André lived off not much more than bread and water his entire life. There is humble and then there is the kind of humble that lives on in history books: true selfless heroes.

When André passed away, the Bishop of Montreal decided to remove André’s heart and preserve it in the Oratory so that people could be close to his essence; a ritual that dates back to the Middle Ages. In 1978, thieves stole the container that held the heart. Nine months later, an anonymous tip led police to an abandoned apartment on the south shore of Montreal. Police found the container with the heart still inside and returned it to the Oratory. It is one of the many interesting sites at the Oratory, along with the wall of canes and crutches left by those who were healed.

With thousands of people claiming that André healed them, scientist Mario Lachapelle, who holds a PhD in medical and biological research, is credited with proving to the Vatican’s Congregation for the Causes of Saints through his master’s thesis that André was indeed a saint. A former priest, Lachapelle is the assistant general of the Holy Cross Congregation in Rome. The Vatican granted canonization to André after Lachapelle provided evidence that he had performed two confirmed miracles.

In 1958, Joseph Audino recovered from later stages of terminal cancer after praying to André. In 1999, a Quebec boy was hit by a car and was left in a permanent coma with barely any signs of life. Doctors told relatives that their boy would remain in this state until his death. The boy’s relatives began praying to André and anointed him with the oil from the Oratory. The boy came out of the coma and made a full recovery. Sources on the ground in Rome say the young man was there for the canonizing.
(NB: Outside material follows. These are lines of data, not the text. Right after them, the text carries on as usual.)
/-- The POSE_REPORT timer forms the pair from the pose record as it stands, and none before the first pose (R52); the
grant refresh hands the grant's pair over again (R118) and the engine request refresh puts the slot's ENGINE_REQUEST in
link A's buffer of its engine, none for an UNUSED slot (R131, R181); the GRANT_UNCONFIRMED mark raises its condition and
notice (R120).
Model's choices: log 29 (no request of an UNUSED slot stays in the buffer). -/
def Obligations.ReportAndRefreshTimers : Prop :=
  ∀ s : State, awake s = true →
    (reached s.lnc.poseReport 100 s.now = true → EventGives .poseReportTimer s fun u =>
      u.lnc.txPose = (if s.gmu.pose.seq = 0 then s.lnc.txPose
        else [.poseReport0 s.gmu.pose, .poseReport1 s.gmu.pose]) ∧
      u = { eventEnd s u with lnc.poseReport := s.lnc.poseReport.map (· + 100) }) ∧
    (reached s.evu.refresh 100 s.now = true → EventGives .grantRefresh s fun u =>
      u.evu.refresh = some s.now ∧ u.lnc.txGrant = [.grantCaps u.evu.grant.seq u.evu.grant.caps, .grantPower u.evu.grant] ∧
      (grantContent u = s.evu.grant → u.evu.grant = s.evu.grant ∧ u.evu.outstanding = s.evu.outstanding) ∧
      u = eventEnd s u) ∧
    (∀ e, reached (slotGet s e).requestTimer 200 s.now = true → EventGives (.engineRequestRefresh e) s fun u =>
      (slotGet u e).request = requestOf u e ∧
      (match e with | .e1 => u.lnc.txReq1 | .e2 => u.lnc.txReq2) = (requestOf u e).map (TxFrame.engineRequest e) ∧
      ((slotGet u e).state ≠ .unused → (slotGet u e).requestTimer = some s.now) ∧ u = eventEnd s u) ∧
    (∀ o rest, s.evu.outstanding = o :: rest → s.evu.unconfirmed = false → o.2 + 200 ≤ s.now →
      EventGives .grantUnconfirmed s fun u =>
        u = { eventEnd s u with evu.unconfirmed := true } ∧
        (NoticeRoom s → NoticeWaits .grantUnconfirmed 0 .warn (some s.evu.grant.seq) u))

/-! ### Machine link -/

/-- A PVC_STATE in its owners (R6, R119, R120, R140, R157, R187): lockout report and mode, acknowledgement, power
average, oil temperature and warm-up limit, silence timer. The cap table and the monitors stand while the mode stands; a
change between PARKED and WORKING keeps every input term and hold (the model's choice, log 35), forms the computed caps
anew, to which a granted cap falls, and arms an IDLE monitor at a fall below its demand (R113, R115, R122). A lockout byte
that R182 does not give reports either state, a free choice (log 9). -/
def Obligations.PvcStateReachesItsOwners : Prop :=
  ∀ (demand lockout : Nat) (oil : Int) (k : Nat) (g1 g2 : Bool) (s : State), awake s = true →
    EventGives (.pvcState demand lockout oil k g1 g2) s fun u =>
      let p := min demand 4000
      let acc := s.eeu.accumulator - s.eeu.accumulator / 16 + p
      let l := if lockout = 0 then Lockout.engaged else if lockout = 1 then .released else Config.lockoutOfCode lockout
      u.mdc.mode = (if s.mdc.mode = .parked ∧ l = .released then .working
        else if s.mdc.mode = .working ∧ l = .engaged then .parked else s.mdc.mode) ∧
      (s.mdc.mode ≠ .parked → s.mdc.mode ≠ .working → u.evu.caps = s.evu.caps ∧ u.evu.monitors = s.evu.monitors) ∧
      (u.mdc.mode = s.mdc.mode → u.evu.caps = s.evu.caps ∧ u.evu.monitors = s.evu.monitors) ∧
      (u.mdc.mode ≠ s.mdc.mode → ∀ f,
        let cap := if (capRow s f).hold then 0
          else min (min (capRow s f).fence (capRow s f).slewCreep) (capRow s f).dataLost
        capRow u f = { capRow s f with computed := cap, granted := min (capRow s f).granted cap } ∧
        monitorOf u f = if (monitorOf s f).armed = false ∧ (capRow s f).hold = false ∧ cap < (capRow s f).granted ∧
            cap < demandOf s f then
          { monitorOf s f with armed := true, armTime := some s.now, armSeq := some ((s.evu.grant.seq + 1) % 256) }
          else monitorOf s f) ∧
      (u.evu.grant = s.evu.grant → u.evu.outstanding = acknowledge s.evu.outstanding k) ∧
      u.evu.unconfirmed = (s.evu.unconfirmed && !(acknowledge s.evu.outstanding k).isEmpty) ∧
      (s.mdc.lockout = .engaged → l = .released →
        s.eeu.ladder = .autoIdle ∨ s.eeu.ladder = .lowIdle ∨ s.eeu.ladder = .shutdownWarning → u.eeu.ladder = .work) ∧
      u = { eventEnd s u with
        mdc.mode := u.mdc.mode, mdc.lockout := l
        mdc.stSilence := if u.mdc.mode = s.mdc.mode then s.mdc.stSilence else none
        evu.caps := u.evu.caps, evu.monitors := u.evu.monitors, evu.unconfirmed := u.evu.unconfirmed
        eeu.accumulator := acc, eeu.average := acc / 16, eeu.pumpDemand := some p, eeu.oilTemp := some oil
        eeu.warmup := if oil < 20 then true else if 30 ≤ oil then false else s.eeu.warmup
        lnc.pvcTimer := some s.now, lnc.pvcSilent := false }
•  St. André Bessette: Born 1845, Died 1937
•  Canonized on Oct. 17, 2010
•  St Joseph’s Oratory is the largest church in Canada and largest basilica dedicated to St. Joseph.
•  Population of Montreal in 1937: 300,000
•  Number of people who attended St. André’s funeral: 1 million


One Response to “Have Faith: Canada’s St. André Bessette”

  1. Jan Farrell on July 16th, 2011 9:33 pm

    Having just read the story of St. Andre who was canonised the same day as the 1st Australian Saint, St. Mary of the Cross Mckillop I wondered if I could have prayers for a desperate situation. My great grandson Paul who is nearly 3 weeks old has a heart condition. He has already had 3 operations, and it looks like he will not survive. Could I ask everyone to pray for this little boy that he will be healed? Thank you.